/-- R50: n receive-buffer slots of a channel are freed; 16 credits due of one channel are returned. -/
def freeRx (s : State) (p : Fin 24) (v n : Nat) : State :=
  if isOlk s p then
    let s1 := s.updPort p fun x => { x with rx := { x.rx with due := vcAdd x.rx.due v n } }
    let x := s1.port p
    if decide (16 ≤ vcGet x.rx.due v) && !(x.link.draining && v == 0) then returnCredits s1 p else s1
  else
    s.updPort p fun x =>
      let c := x.cxl
      { x with cxl := cxlReturn (if v = 3 then { c with m2sBiRsp := { c.m2sBiRsp with due := c.m2sBiRsp.due + 1 } }
        else if n = 5 then { c with m2sRwd := { c.m2sRwd with due := c.m2sRwd.due + 1 } }
        else { c with m2sReq := { c.m2sReq with due := c.m2sReq.due + 1 } }) }

/-! ## Messages that leave a port -/

/-- R47: credits of the channel are held for the message, and its flits have room (R41); on a CXL port, credits of the
classes its translation uses are held (R191). -/
def canPlace (s : State) (p : Fin 24) (o : Op) : Bool :=
  let x := s.port p
  if isOlk s p then
    flowing s p && x.rx.initSeen && decide (opSlots o ≤ vcGet x.tx.avail (opVc o)) && replayRoom x (opSlots o)
  else if isPeer s p then
    x.cxl.up &&
    (match o with
     | .snpInv | .snpShare | .snpRecall => decide (1 ≤ x.cxl.s2mBiSnp.avail)
     | .dataI => decide (1 ≤ x.cxl.s2mDrs.avail ∧ (personality s p = .peerCxl2 ∨ 1 ≤ x.cxl.s2mNdr.avail))
     | .dataS | .dataE | .cmpErr => decide (1 ≤ x.cxl.s2mDrs.avail ∧ 1 ≤ x.cxl.s2mNdr.avail)
     | _ => decide (1 ≤ x.cxl.s2mNdr.avail))
  else (s.port p).cxl.up

/-- R195: the DPA of a fabric byte address in a port's layout. -/
def dpaOfFabric (layout : List (Nat × Nat × Nat)) (a : Nat) : Option Nat :=
  match layout with
  | [] => none
  | (_, base, size) :: rest =>
    if base ≤ a ∧ a < base + size then some (a - base) else (dpaOfFabric rest a).map (· + size)

/-- R195: the fabric byte address of a DPA in a port's layout. -/
def fabricOfDpa (layout : List (Nat × Nat × Nat)) (d : Nat) : Option Nat :=
  match layout with
  | [] => none
  | (_, base, size) :: rest => if d < size then some (base + d) else fabricOfDpa rest (d - size)

/-- R195: the HPA that the committed decoders map to a DPA. -/
def hpaOfDpa (ds : List HdmDecoder) (start d : Nat) : Option Nat :=
  match ds with
  | [] => none
  | x :: rest =>
    if x.committed then
      if start ≤ d ∧ d < start + x.size then some (x.base + (d - start)) else hpaOfDpa rest (start + x.size) d
    else none

/-- R195: the DPA that the committed decoders map an HPA to. -/
def dpaOfHpa (ds : List HdmDecoder) (start a : Nat) : Option Nat :=
  match ds with
  | [] => none
  | x :: rest =>
    if x.committed then
      if x.base ≤ a ∧ a < x.base + x.size then some (start + (a - x.base)) else dpaOfHpa rest (start + x.size) a
    else none

/-- R200: an event record in a port's Failure log, signalled by the configured interrupt. Kinds: 1 refused write, 2
snoop timeout of the host, 3 poison delivered. -/
def cxlFailure (s : State) (p : Fin 24) (kind line : Nat) : State :=
  let c := (s.port p).cxl
  let e : CxlEvent := { handle := c.evHandle, kind := kind, addr := line, time := c.timestamp + (nowNs s - c.tsSetAt) }
  let s1 := s.updPort p fun x => { x with cxl := { x.cxl with
    evFail := if x.cxl.evFail.length < 64 then x.cxl.evFail ++ [e] else x.cxl.evFail, evHandle := x.cxl.evHandle + 1,
    evLost := if x.cxl.evFail.length < 64 then x.cxl.evLost
      else (x.cxl.evLost.1 + 1, if x.cxl.evLost.1 = 0 then e.time else x.cxl.evLost.2.1, e.time) } }
  if c.evPolicy.getD 2 0 = 0 then s1 else s1.emit (.cxl p "EventInterrupt" 2 0 0 false 0)

/-- One message of the S2M NDR class. -/
def sendNdr (s : State) (p : Fin 24) (name : String) (tag : Nat) : State :=
  (s.updPort p fun x => { x with cxl := { x.cxl with s2mNdr := cxlUse x.cxl.s2mNdr } }).emit
    (.cxl p name tag 0 0 false 0)

/-- One message of the S2M DRS class. -/
def sendDrs (s : State) (p : Fin 24) (name : String) (tag : Nat) (d : Line) (poison : Bool) : State :=
  (s.updPort p fun x => { x with cxl := { x.cxl with s2mDrs := cxlUse x.cxl.s2mDrs } }).emit
    (.cxl p name tag 0 d poison 0)

/-! ## The crossbar queues of a port (R12) -/

/-- R221: the epochs a message for an agent on a port records now. -/
def epochsFor (s : State) (p : Fin 24) (agent : Nat) : Epochs := { port := (s.port p).epoch, agent := (s.bind agent).epoch }

/-- The crossbar queue of a channel at a port. -/
def vcQueue (x : Port) (v : Nat) : List RxMsg := match v with | 0 => x.reqQ | 1 => x.wbQ | _ => x.rspQ

/-- The crossbar queue of a channel at a port replaced. -/
def setQueue (x : Port) (v : Nat) (q : List RxMsg) : Port :=
  match v with | 0 => { x with reqQ := q } | 1 => { x with wbQ := q } | _ => { x with rspQ := q }

/-- A message of an agent as a port queues it. -/
def rxMsg (s : State) (p : Fin 24) (op : Op) (h : Hdr) (d : Line) (metaw : Mask) : RxMsg :=
  { op := op, src := h.src, dest := h.dest, tag := h.tag, laddr := h.laddr,
    attr := h.attr &&& attrPermitted op &&& (if (s.port p).rx.tsEnabled then 0xFF else 0xF7), aop := h.aop, size := h.size, ts := h.ts,
    data := d, be := if opMaskForm op then metaw else BitVec.allOnes 64, poison := payloadPoison op h.attr metaw,
    slice := sliceOf h.laddr, position := (s.port p).rx.position, arrived := s.obs.cycles, epochs := epochsFor s p h.src }

/-- A message joins its crossbar queue, with the next receive position. -/
def enqueueMsg (s : State) (p : Fin 24) (m : RxMsg) : State :=
  s.updPort p fun x =>
    let x1 := setQueue x (opVc m.op) (vcQueue x (opVc m.op) ++ [m])
    { x1 with rx := { x1.rx with position := x1.rx.position + 1 } }

/-- R198: BIConflicts with nothing ahead of them are answered, as far as NDR credits allow. -/
def answerConflicts (p : Fin 24) : Nat → State → State
  | 0, s => s
  | n + 1, s =>
    let c := (s.port p).cxl
    match c.conflicts.find? fun e => e.2.2 == 0 with
    | some e =>
      if c.s2mNdr.avail = 0 then s
      else answerConflicts p n (sendNdr (s.updPort p fun x => { x with cxl := { x.cxl with conflicts := removeFirst e x.cxl.conflicts } }) p "BIConflictAck" e.2.1)
    | none => s

/-- R198: a message queued for a line has left a CXL port: the BIConflicts behind it move up. -/
def afterLine (s : State) (p : Fin 24) (line : Nat) : State :=
  let s1 := s.updPort p fun x => { x with cxl := { x.cxl with
    conflicts := x.cxl.conflicts.map fun e => if e.1 = line then (e.1, e.2.1, e.2.2 - 1) else e } }
  answerConflicts p (s1.port p).cxl.conflicts.length s1

/-- R191, R198: the completion of a CXL host's message has left, or was sumped: its internal TAG is free. -/
def cxlDone (s : State) (p : Fin 24) (m : OutMsg) : State :=
  afterLine (s.updPort p fun x => { x with
    cxl := cxlReturn { x.cxl with tagMap := x.cxl.tagMap.filter fun e => e.1 != m.tag } }) p m.laddr

/-- R199: a BIRsp of a CXL host goes to the crossbar as the response to its snoop. -/
def forwardBiRsp (s : State) (p : Fin 24) (op : Op) (line a : Nat) : State :=
  let c := (s.port p).cxl
  let tag := match c.biSnp.find? (·.1 == line) with | some e => e.2 | none => 0
  let s1 := s.updPort p fun x => { x with cxl := { x.cxl with
    biSnp := match x.cxl.biSnp.find? (·.1 == line) with | some e => removeFirst e x.cxl.biSnp | none => x.cxl.biSnp } }
  let h : Hdr := { src := a, dest := ownIndex s, tag := tag, laddr := line }
  enqueueMsg s1 p (rxMsg s1 p op h 0 0)

/-- R199: WB_ACK has been sent for the write-back with an internal TAG; the BIRsps that waited for it are forwarded. -/
def wbAckSent (s : State) (p : Fin 24) (tag : Nat) : State :=
  let s1 := s.updPort p fun x => { x with cxl := { x.cxl with wbOut := x.cxl.wbOut.filter fun e => e.2 != tag } }
  let free := (s1.port p).cxl.heldBi.filter fun e => !((s1.port p).cxl.wbOut.any fun w => w.1 == e.1)
  free.foldl (fun s e =>
    forwardBiRsp (s.updPort p fun x => { x with cxl := { x.cxl with heldBi := removeFirst e x.cxl.heldBi } }) p e.2 e.1 (((s.port p).cxl.bound).getD 0)) s1

/-- Table CXL-4: a home message toward a CXL host. -/
def cxlOut (s : State) (p : Fin 24) (m : OutMsg) : State :=
  let c := (s.port p).cxl
  let cxl3 := personality s p == .peerCxl3
  let tag := match c.tagMap.find? fun e => e.1 == m.tag with | some e => e.2 | none => m.tag
  let done := fun (s : State) => cxlDone s p m
  let isRead := m.reqOp == 0x10 || m.reqOp == 0x11 || m.reqOp == 0x12
  let poisonNote := fun (s : State) => if m.poison then cxlFailure s p 3 m.laddr else s
  match m.op with
  | .snpShare | .snpInv | .snpRecall =>
    let hpa := ((c.layout.bind fun l => dpaOfFabric l (m.laddr * 64)).bind fun d => hpaOfDpa c.decoders.toList 0 d).getD 0
    (s.updPort p fun x => { x with cxl := { x.cxl with
      biSnp := x.cxl.biSnp ++ [(m.laddr, m.tag)],
      s2mBiSnp := cxlUse x.cxl.s2mBiSnp } }).emit
      (.cxl p (if m.op == .snpShare then "BISnpData" else "BISnpInv") m.tag hpa 0 false 0)
  | .dataS => done (poisonNote (sendNdr (sendDrs s p "MemData" tag m.data m.poison) p "Cmp-S" tag))
  | .dataE => done (poisonNote (sendNdr (sendDrs s p "MemData" tag m.data m.poison) p "Cmp-E" tag))
  | .dataI =>
    let s1 := sendDrs s p "MemData" tag m.data m.poison
    done (poisonNote (if cxl3 then sendNdr s1 p "Cmp" tag else s1))
  | .grantE => done (sendNdr s p "Cmp-E" tag)
  | .wbAck =>
    done (wbAckSent (sendNdr s p "Cmp" tag) p m.tag)
  | .cmpErr =>
    if isRead then
      if m.aop = 2 ∨ m.aop = 4 then
        done (if cxl3 then sendDrs s p "MemData-NXM" tag 0 false else cxlFailure (sendDrs s p "MemData" tag 0 true) p 3 m.laddr)
      else
        let s1 := cxlFailure (sendDrs s p "MemData" tag 0 true) p 3 m.laddr
        done (if cxl3 then sendNdr s1 p "Cmp" tag else s1)
    else if m.reqOp = 0x13 then done (sendNdr s p "Cmp-S" tag)
    else done (cxlFailure (sendNdr s p "Cmp" tag) p 1 m.laddr)
  | _ => done (sendNdr s p "Cmp" tag)

/-- R63: the low 32 bits of domain time in ns, for TS and DATA_TIME; 0 while domain time is not valid. -/
def tsNow (s : State) : Nat := if s.dom.timeValid then domNs s % 2 ^ 32 else 0

/-- R60 to R65: the slots of a message of the home. -/
def outSlots (s : State) (p : Fin 24) (m : OutMsg) : List (List Byte) :=
  let ts := (s.port p).rx.tsEnabled
  let attr := (m.attr &&& 0xF3) ||| (if m.poison then 0x04 else 0) ||| (if ts then 0x08 else 0)
  let h : Hdr := { src := ownIndex s, dest := m.dest, tag := m.tag, laddr := m.laddr, attr := attr, aop := m.aop,
                   size := m.size, ts := if ts then tsNow s else 0 }
  encodeHdr m.op h :: (if opHasData m.op then encodeData m.data (b2n m.poison + m.taken * 2 ^ 32) else [])
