/-- The closing pass of a transaction, when it can be taken: one that leaves the transaction as it is is none. -/
def closeSide (k : Fin 16) (t : Txn) : SidePass :=
  { cls := if t.pool == .recall then .internalPass else .returnPass, part := t.part,
    run := fun s => do
      let s1 ← tryClose s k t
      if getTxn s1 k t.id == some t then .error .other else .ok s1 }

/-- The first transaction that waits for a tag set whose copy is there is decided (R142, R144). -/
def tagSide (k : Fin 16) (ls : Nat) (t : Txn) : SidePass :=
  { cls := .returnPass, part := t.part,
    run := fun s =>
      let s2 := tagDecided (updTst s k ls fun x => { x with waiting := x.waiting.filter (· != t.id) }) k t
      match getTxn s2 k t.id with | some t1 => tryClose s2 k t1 | none => .ok s2 }

/-- What a slice can go on with, in order: transactions with everything in (a flush acknowledged among them), what containment ends, a
request behind an eviction slot that has gone, one held by a drain that has ended, a pending request whose line is free, a store
way, set-blocked requests, copies of store sets and of tag sets that are there. -/
def sidePasses (s : State) (k : Fin 16) : List SidePass :=
  let sl := s.slc k
  let all := fun (p : Txn → Bool) (f : Txn → SidePass) => (sl.txns.filter p).map f
  let internal := fun (t : Txn) (f : State → PassM) => ({ cls := .internalPass, part := t.part, run := f } : SidePass)
  all (fun t => t.status == .opened && (s.cons.contained || (answersIn t && (!t.flushWait || flushDone s k t)))) (closeSide k) ++
  (if s.cons.contained then
    all (fun t => isReqKind t && !t.internal && (t.status == .waiting || t.status == .pending || t.status == .setBlocked))
      (fun t => internal t fun s => .ok (errClose s k t 7)) else []) ++
  all (fun t => t.status == .pending && t.waitSlot && (slotFor s k (hankOf t.msg.laddr)).isNone) (fun t => internal t fun s =>
    let t1 := { t with waitSlot := false }
    if t.cway.isSome then openPass (putTxn s k t1) k t1 else lookupDir (putTxn s k t1) k t1 false) ++
  all (fun t => t.status == .pending && t.drainHold && !(drainHolds s t.msg.laddr)) (fun t => internal t fun s =>
    acceptPass (putTxn s k { t with drainHold := false }) k { t with drainHold := false }) ++
  all (fun t => pendingReady t && !(wbHolds sl t.msg.laddr) && t.cway.isSome) (fun t => internal t fun s => openPass s k t) ++
  (sl.wayQ.filterMap (getTxn s k)).filterMap (fun t =>
    if (freeStoreWay sl (sidx t.msg.laddr)).isSome ||
       (match chooseStoreVictim sl (sidx t.msg.laddr) with | some (e, _) => recallFits s k (storeV sl e) | none => false) then
      some (internal t fun s => reserveWay s k t) else none) ++
  (sbqReady sl).map (fun t => { cls := .reqPass, part := t.part, run := fun s => releaseSbq s k t }) ++
  (sl.sat.filter (·.copyValid)).flatMap (fun (e : StoreSet) => (e.attached.filterMap (getTxn s k)).map fun t =>
    ({ cls := .returnPass, part := t.part, run := fun s => serveStore s k t } : SidePass)) ++
  (sl.tst.filter (·.copyValid)).flatMap (fun (e : TagSet) => (e.waiting.filterMap (getTxn s k)).map (tagSide k e.ls))

/-- The first of them that can be taken. -/
def nextWork (s : State) (k : Fin 16) : Option State :=
  (sidePasses s k).findSome? fun w => sidePass s k w.cls w.part w.run

/-- A slice goes on with everything it can. -/
def settleFuel (k : Fin 16) : Nat → State → State
  | 0, s => s
  | n + 1, s => match nextWork s k with | some s1 => settleFuel k n s1 | none => s

/-- R123, R142, R326: a pass that the slice would take and that is replayed wastes a cycle. -/
def replayWork (s : State) (k : Fin 16) : State :=
  match (sidePasses s k).findSome? fun w =>
      match w.run (beginPass s k) with | .error c => if slotClass c = 1 then some (c, w.part) else none | .ok _ => none with
  | some (c, part) => markPass (beginPass s k) k c part
  | none => s

/-- R156: the cache enters DISABLED when O_LINES reaches zero in DRAINING: tag caches and frames' slots are ended, and the
sweep of R157 starts. -/
def settleCache (s : State) : State :=
  if s.hbm.cache == .draining && oLines s == 0 && (List.finRange 16).all (fun k => !(s.slc k).drain.active) then
    let s1 := s.updHbm fun h => { h with cache := .disabled }
    (List.finRange 16).foldl (fun s k => s.updSlc k fun sl => { sl with tagc := [], sweepOff := some 0 }) s1
  else s

/-- A slice goes on with everything it can; the cache's own transition, and the work of commands that this ends, follow. -/
def settle (s : State) (k : Fin 16) : State :=
  checkWorks (settleCache (replayWork (settleFuel k ((s.slc k).txns.length * 3 + 4) s) k))

/-- Every slice goes on with everything it can. -/
def settleAll (s : State) : State := (List.finRange 16).foldl settle s

/-- R265, R266: a step that enters containment: in every slice, what waits and what is open ends. -/
def settleFault (old new : State) : State := if new.cons.contained && !old.cons.contained then settleAll new else new

end Sys2Proof.Machine
end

+ + +

REQUIRED WORK
Restate word for word only the lines running from the beginning of the data to the line holding "let x := s1.port p", both included.

REPLY TO THE TASK
/-- R50: n receive-buffer slots of a channel are freed; 16 credits due of one channel are returned. -/
def freeRx (s : State) (p : Fin 24) (v n : Nat) : State :=
  if isOlk s p then
    let s1 := s.updPort p fun x => { x with rx := { x.rx with due := vcAdd x.rx.due v n } }
    let x := s1.port p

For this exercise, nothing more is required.